Farting before or during sex may kill the moment but I would still have to finish.  I fart often and have caught my wife farting in her sleep, sometimes it wakes her up.  lol


----------



## silvereyes87 (Aug 21, 2015)

Beefcake said:


> Farting before or during sex may kill the moment but I would still have to finish.  I fart often and have caught my wife farting in her sleep, sometimes it wakes her up.  lol


her own fart wakes her up? That happens to my dog haha


----------



## stonetag (Aug 21, 2015)

Only if it has more vibrato than my own.


----------



## Beedeezy (Aug 21, 2015)

Yaya;308379
My wife looks like Lars Ulrich so her farting means nothing[/QUOTE said:
			
		

> Give me fuel, give me fire....


----------



## Milo (Aug 21, 2015)

Ex gf farted on me in her sleep. Was putrid. Women can be filthy creatures just like men.


----------



## Itburnstopee (Aug 21, 2015)

Umm wtf I'm pretty sure girls don't do that??? Just like they don't shit or piss


----------



## curtisvill (Aug 21, 2015)

That shits funny.


----------



## deadlift666 (Aug 21, 2015)

a girl who farts in front of you is willing to do anal.

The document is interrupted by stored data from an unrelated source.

-- ==== Sys2Proof/Tests/Slice0.lean ====
section
/-! SUPPORT. Tests: the static checks, worked examples of the spec, and for every statement with hypotheses a concrete state that
meets them. -/

namespace Sys2Proof.Tests

open Sys2Proof Sys2Proof.Machine Sys2Proof.Claims

set_option Elab.async false -- one theorem at a time: the tests together need many threads otherwise

/-! ## Small states -/

/-- Running, nothing configured, the mailbox READY and the poster IDLE. -/
def running : State :=
  { State.reset with
    path := { State.reset.path with op := .running, grant := none }
    driver := { State.reset.driver with on := true }
    poster := { State.reset.poster with state := .idle, ringBase := 0x8000, ringSize := 0x0040 } }

def standby : State := { State.reset with path := { State.reset.path with op := .standby, grant := none } }

/-- LOADING with the loader at word `n`. -/
def loading (n : Nat) : State := { State.reset with path := { State.reset.path with op := .loading, loaderAt := n } }

/-- The same state with one word of the image in memory. -/
def withWord (s : State) (offset : Nat) (w : Word) : State := s.memWrite (s.imageAddr offset) .word w

def withMailbox (s : State) (m : MailboxState) : State := { s with mailbox := { s.mailbox with state := m } }

/-- AWAIT-CONFIRM with a command word pending. -/
def awaiting (s : State) (w : Word) : State :=
  { s with mailbox := { s.mailbox with state := .awaitConfirm, pending := some w, window := some 4000 } }

def anEvent : Event := ⟨2, .switch ⟨0, 0⟩ ⟨5, 1⟩, 0x1234⟩

/-- POSTING with one event queued, the given cycle next and the port granted to it. -/
def postingAt (step : PostStep) : State :=
  { running with
    path := { running.path with grant := some (.poster false) }
    poster := { running.poster with state := .posting, queue := [anEvent], step := step } }

/-- The same with `n` events queued, and overflow-pending as the grant and as the poster now hold it. -/
def postingWith (step : PostStep) (n : Nat) (granted overflow : Bool) : State :=
  let s := postingAt step
  { s with
    path := { s.path with grant := some (.poster granted) }
    poster := { s.poster with queue := List.replicate n anEvent, overflow := overflow } }

/-- Processor cycles held on the ready line. -/
def holding (s : State) (ys : List Cycle) : State := { s with path := { s.path with held := ys } }

def withPoster (s : State) (st : PosterState) : State := { s with poster := { s.poster with state := st } }

/-- Sixteen events queued. -/
def fullQueue (s : State) : State := { s with poster := { s.poster with queue := List.replicate 16 anEvent } }

/-- The calibration of the spec's worked conversion. -/
def set2 : Vector Word 4 := #v[400, signedWord (-380), 3600, signedWord (-60)]

/-- Ports 5 and 6 of monitor kind POWER with calibration set 2, port 7 of kind LOL-ONLY. -/
def equipped : State :=
  let power : Vector Word 8 := #v[2, 0, 0xFE0C, 0xFE0C, 0x0064, 0, 2, 3]
  let lol : Vector Word 8 := #v[1, 0, 0xFE0C, 0xFE0C, 0x0064, 0, 0, 3]
  { running with sup := { running.sup with
      config := put (put (put running.sup.config 5 power) 6 power) 7 lol
      calibration := put running.sup.calibration 2 set2 } }

/-- Group 2 PAIRED, protect port 6, working port 5, selector element 4, revertive (Operator Commands, worked sequence). -/
def pairedConfig : Vector Word 8 := #v[0x0011, 6, 5, 63, 63, 63, 0x3F04, 0x1505]

def paired (evaluated : Bool) : State :=
  { equipped with group := put equipped.group 2 { Group.reset with config := pairedConfig, evaluated := evaluated } }

/-- The same group changed. -/
def pairedWith (f : Group → Group) : State :=
  let s := paired true
  { s with group := put s.group 2 (f s.group[(2 : GroupId)]) }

FACT


----------



## AlphaD (Aug 21, 2015)

Zeigler said:


> ROFL........ bahahahahahahahahahahahhahahahahhahahahahahhaha
> 
> 
> 
> ...



Not the young one


----------



## DieYoungStrong (Aug 21, 2015)

I light my wife's farts on fire dumb and dumber style.


----------



## trodizzle (Aug 21, 2015)

No, no, no, no...


----------



## John Ziegler (Aug 21, 2015)

AlphaD said:


> Not the young one


Im gunna pee now bahahahaha


----------



## Azog (Aug 22, 2015)

Helllllll nooooo


----------



## grizzldsealpoacher (Aug 22, 2015)

I have no issue with girl farts . the video didn't get good until he last 2 min's or so . Girls are so freaking perfect I am proud to want every part of them including there gas I am just a squirrel baby trying to get a nut


----------



## GuerillaKilla (Aug 22, 2015)

I like to squeeze my face inbetween my wife's buttcheeks and have her fart directly into my mouth. 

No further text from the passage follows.